Article 7 of the Convention. Methods to allow participation in the determination of conditions of employment. The Committee notes that neither Act No. 5/92 nor Act No. 5/97 refers to collective bargaining and, consequently, neither Act mentions any appropriate measures to encourage and promote such bargaining between the public authorities concerned and public employees’ organizations regarding conditions of employment. Nevertheless, the Committee notes the Government’s statement, with respect to the application of the Collective Bargaining Convention, 1981 (No. 154), that the Labour Directorate of the Ministry of Labour might act as an intermediary between the parties to collective bargaining, including in order to ensure the effectiveness of the agreement. The Committee requests the Government to indicate whether public servants enjoy the right to collective bargaining and also to supply further information on the role of the Labour Directorate in the collective bargaining process and, if public servants do not enjoy the right to collective bargaining, to clarify whether any other method exists, such as consultation, that enables the representatives of public employees to participate in the determination of their conditions of employment.
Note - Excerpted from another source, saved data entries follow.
/-! ### `State.raise` -/

@[simp] theorem State.raise_pending (k b c n : Nat) : (s.raise k b c n).pending = s.pending := by
  simp [State.raise]
@[simp] theorem State.raise_freeCtr (k b c n : Nat) : (s.raise k b c n).freeCtr = s.freeCtr := by
  simp [State.raise]
@[simp] theorem State.raise_tick (k b c n : Nat) : (s.raise k b c n).tick = s.tick := by
  simp [State.raise]
@[simp] theorem State.raise_readData (k b c n : Nat) : (s.raise k b c n).readData = s.readData := by
  simp [State.raise]
@[simp] theorem State.raise_accessStatus (k b c n : Nat) : (s.raise k b c n).accessStatus = s.accessStatus := by
  simp [State.raise]
@[simp] theorem State.raise_out (k b c n : Nat) : (s.raise k b c n).out = s.out := by
  simp [State.raise]
@[simp] theorem State.raise_clock (k b c n : Nat) : (s.raise k b c n).clock = s.clock := by
  simp [State.raise]
@[simp] theorem State.raise_port (k b c n : Nat) : (s.raise k b c n).port = s.port := by
  simp [State.raise]
@[simp] theorem State.raise_sw (k b c n : Nat) : (s.raise k b c n).sw = s.sw := by
  simp [State.raise]
@[simp] theorem State.raise_tbl (k b c n : Nat) : (s.raise k b c n).tbl = s.tbl := by
  simp [State.raise]
@[simp] theorem State.raise_eng (k b c n : Nat) : (s.raise k b c n).eng = s.eng := by
  simp [State.raise]
@[simp] theorem State.raise_red (k b c n : Nat) : (s.raise k b c n).red = s.red := by
  simp [State.raise]
@[simp] theorem State.raise_mill (k b c n : Nat) : (s.raise k b c n).mill = s.mill := by
  simp [State.raise]
@[simp] theorem State.raise_grn (k b c n : Nat) : (s.raise k b c n).grn = s.grn := by
  simp [State.raise]
@[simp] theorem State.raise_ma (k b c n : Nat) : (s.raise k b c n).ma = s.ma := by
  simp [State.raise]
@[simp] theorem State.raise_tele (k b c n : Nat) : (s.raise k b c n).tele = s.tele := by
  simp [State.raise]
@[simp] theorem State.raise_uz (k b c n : Nat) : (s.raise k b c n).uz = s.uz := by
  simp [State.raise]
@[simp] theorem State.raise_bic (k b c n : Nat) : (s.raise k b c n).bic = s.bic := by
  simp [State.raise]
@[simp] theorem State.raise_sec (k b c n : Nat) : (s.raise k b c n).sec = s.sec := by
  simp [State.raise]
@[simp] theorem State.raise_test (k b c n : Nat) : (s.raise k b c n).test = s.test := by
  simp [State.raise]

/-! ### `State.score` -/

@[simp] theorem State.score_pending (u w : Nat) : (s.score u w).pending = s.pending := by
  rfl
@[simp] theorem State.score_freeCtr (u w : Nat) : (s.score u w).freeCtr = s.freeCtr := by
  rfl
@[simp] theorem State.score_tick (u w : Nat) : (s.score u w).tick = s.tick := by
  rfl
@[simp] theorem State.score_readData (u w : Nat) : (s.score u w).readData = s.readData := by
  rfl
@[simp] theorem State.score_accessStatus (u w : Nat) : (s.score u w).accessStatus = s.accessStatus := by
  rfl
@[simp] theorem State.score_out (u w : Nat) : (s.score u w).out = s.out := by
  rfl
@[simp] theorem State.score_clock (u w : Nat) : (s.score u w).clock = s.clock := by
  rfl
@[simp] theorem State.score_port (u w : Nat) : (s.score u w).port = s.port := by
  rfl
@[simp] theorem State.score_sw (u w : Nat) : (s.score u w).sw = s.sw := by
  rfl
@[simp] theorem State.score_tbl (u w : Nat) : (s.score u w).tbl = s.tbl := by
  rfl
@[simp] theorem State.score_eng (u w : Nat) : (s.score u w).eng = s.eng := by
  rfl
@[simp] theorem State.score_red (u w : Nat) : (s.score u w).red = s.red := by
  rfl
@[simp] theorem State.score_mill (u w : Nat) : (s.score u w).mill = s.mill := by
  rfl
@[simp] theorem State.score_grn (u w : Nat) : (s.score u w).grn = s.grn := by
  rfl
@[simp] theorem State.score_ma (u w : Nat) : (s.score u w).ma = s.ma := by
  rfl
@[simp] theorem State.score_tele (u w : Nat) : (s.score u w).tele = s.tele := by
  rfl
@[simp] theorem State.score_uz (u w : Nat) : (s.score u w).uz = s.uz := by
  rfl
@[simp] theorem State.score_bic (u w : Nat) : (s.score u w).bic = s.bic := by
  rfl
@[simp] theorem State.score_sec (u w : Nat) : (s.score u w).sec = s.sec := by
  rfl
@[simp] theorem State.score_test (u w : Nat) : (s.score u w).test = s.test := by
  rfl

/-! ### `State.ringEvent` -/

@[simp] theorem State.ringEvent_pending (r : RingRegs) (b : Nat) : (s.ringEvent r b).pending = s.pending := by
  simp only [State.ringEvent]; split <;> simp
@[simp] theorem State.ringEvent_freeCtr (r : RingRegs) (b : Nat) : (s.ringEvent r b).freeCtr = s.freeCtr := by
  simp only [State.ringEvent]; split <;> simp
@[simp] theorem State.ringEvent_tick (r : RingRegs) (b : Nat) : (s.ringEvent r b).tick = s.tick := by
  simp only [State.ringEvent]; split <;> simp
@[simp] theorem State.ringEvent_readData (r : RingRegs) (b : Nat) : (s.ringEvent r b).readData = s.readData := by
  simp only [State.ringEvent]; split <;> simp
@[simp] theorem State.ringEvent_accessStatus (r : RingRegs) (b : Nat) : (s.ringEvent r b).accessStatus = s.accessStatus := by
  simp only [State.ringEvent]; split <;> simp
@[simp] theorem State.ringEvent_out (r : RingRegs) (b : Nat) : (s.ringEvent r b).out = s.out := by
  simp only [State.ringEvent]; split <;> simp
@[simp] theorem State.ringEvent_clock (r : RingRegs) (b : Nat) : (s.ringEvent r b).clock = s.clock := by
  simp only [State.ringEvent]; split <;> simp
@[simp] theorem State.ringEvent_port (r : RingRegs) (b : Nat) : (s.ringEvent r b).port = s.port := by
  simp only [State.ringEvent]; split <;> simp
@[simp] theorem State.ringEvent_sw (r : RingRegs) (b : Nat) : (s.ringEvent r b).sw = s.sw := by
  simp only [State.ringEvent]; split <;> simp
@[simp] theorem State.ringEvent_tbl (r : RingRegs) (b : Nat) : (s.ringEvent r b).tbl = s.tbl := by
  simp only [State.ringEvent]; split <;> simp
@[simp] theorem State.ringEvent_eng (r : RingRegs) (b : Nat) : (s.ringEvent r b).eng = s.eng := by
  simp only [State.ringEvent]; split <;> simp
@[simp] theorem State.ringEvent_red (r : RingRegs) (b : Nat) : (s.ringEvent r b).red = s.red := by
  simp only [State.ringEvent]; split <;> simp
@[simp] theorem State.ringEvent_mill (r : RingRegs) (b : Nat) : (s.ringEvent r b).mill = s.mill := by
  simp only [State.ringEvent]; split <;> simp
@[simp] theorem State.ringEvent_grn (r : RingRegs) (b : Nat) : (s.ringEvent r b).grn = s.grn := by
  simp only [State.ringEvent]; split <;> simp
@[simp] theorem State.ringEvent_ma (r : RingRegs) (b : Nat) : (s.ringEvent r b).ma = s.ma := by
  simp only [State.ringEvent]; split <;> simp
@[simp] theorem State.ringEvent_tele (r : RingRegs) (b : Nat) : (s.ringEvent r b).tele = s.tele := by
  simp only [State.ringEvent]; split <;> simp
@[simp] theorem State.ringEvent_uz (r : RingRegs) (b : Nat) : (s.ringEvent r b).uz = s.uz := by
  simp only [State.ringEvent]; split <;> simp
@[simp] theorem State.ringEvent_bic (r : RingRegs) (b : Nat) : (s.ringEvent r b).bic = s.bic := by
  simp only [State.ringEvent]; split <;> simp
@[simp] theorem State.ringEvent_sec (r : RingRegs) (b : Nat) : (s.ringEvent r b).sec = s.sec := by
  simp only [State.ringEvent]; split <;> simp
@[simp] theorem State.ringEvent_test (r : RingRegs) (b : Nat) : (s.ringEvent r b).test = s.test := by
  simp only [State.ringEvent]; split <;> simp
The Committee also notes the Government’s statement concerning the adoption of a new Constitution, a copy of which will be sent to the Office. The Committee wishes to emphasize that, in its comment relating to the application of the Right to Organise and Collective Bargaining Convention, 1949 (No. 98), it has noted for several years the bill concerning the legal framework of collective bargaining which appears to be in conformity with the provisions of the Convention. According to the Government, the bill is still being examined by the Assembly of the Republic. In view of the length of time that has elapsed, the Committee expresses the hope that the aforementioned bill will be adopted in the very near future and requests the Government to indicate whether the bill also applies to public officials and employees. The Committee also requests the Government to indicate the progress of the legislative procedures relating to the adoption of the bill and to send a copy of the definitive text thereof once it has been adopted.

Article 8. Settlement of disputes. The Committee notes that section 11 of the Act concerning strikes mentions compulsory arbitration but observes that the legislation does not mention any procedures for mediation or conciliation in the event of a dispute between the parties. The Committee requests the Government to supply further information and in particular to indicate whether the Act concerning strikes applies to employees in public administration, and also the measures contemplated for inclusion in the legislation of mediation or conciliation procedures or any other mechanisms which have the confidence of the parties in the event of a dispute.

Application in practice. The Committee notes the information supplied in connection with the application of the Collective Bargaining Convention, 1981 (No. 154), to the effect that no collective agreements currently exist in the country owing to geographical factors. The Committee understands that this situation also applies to the public administration and requests the Government to promote collective bargaining or other procedures to allow workers’ organizations to participate in the determination of their conditions of employment.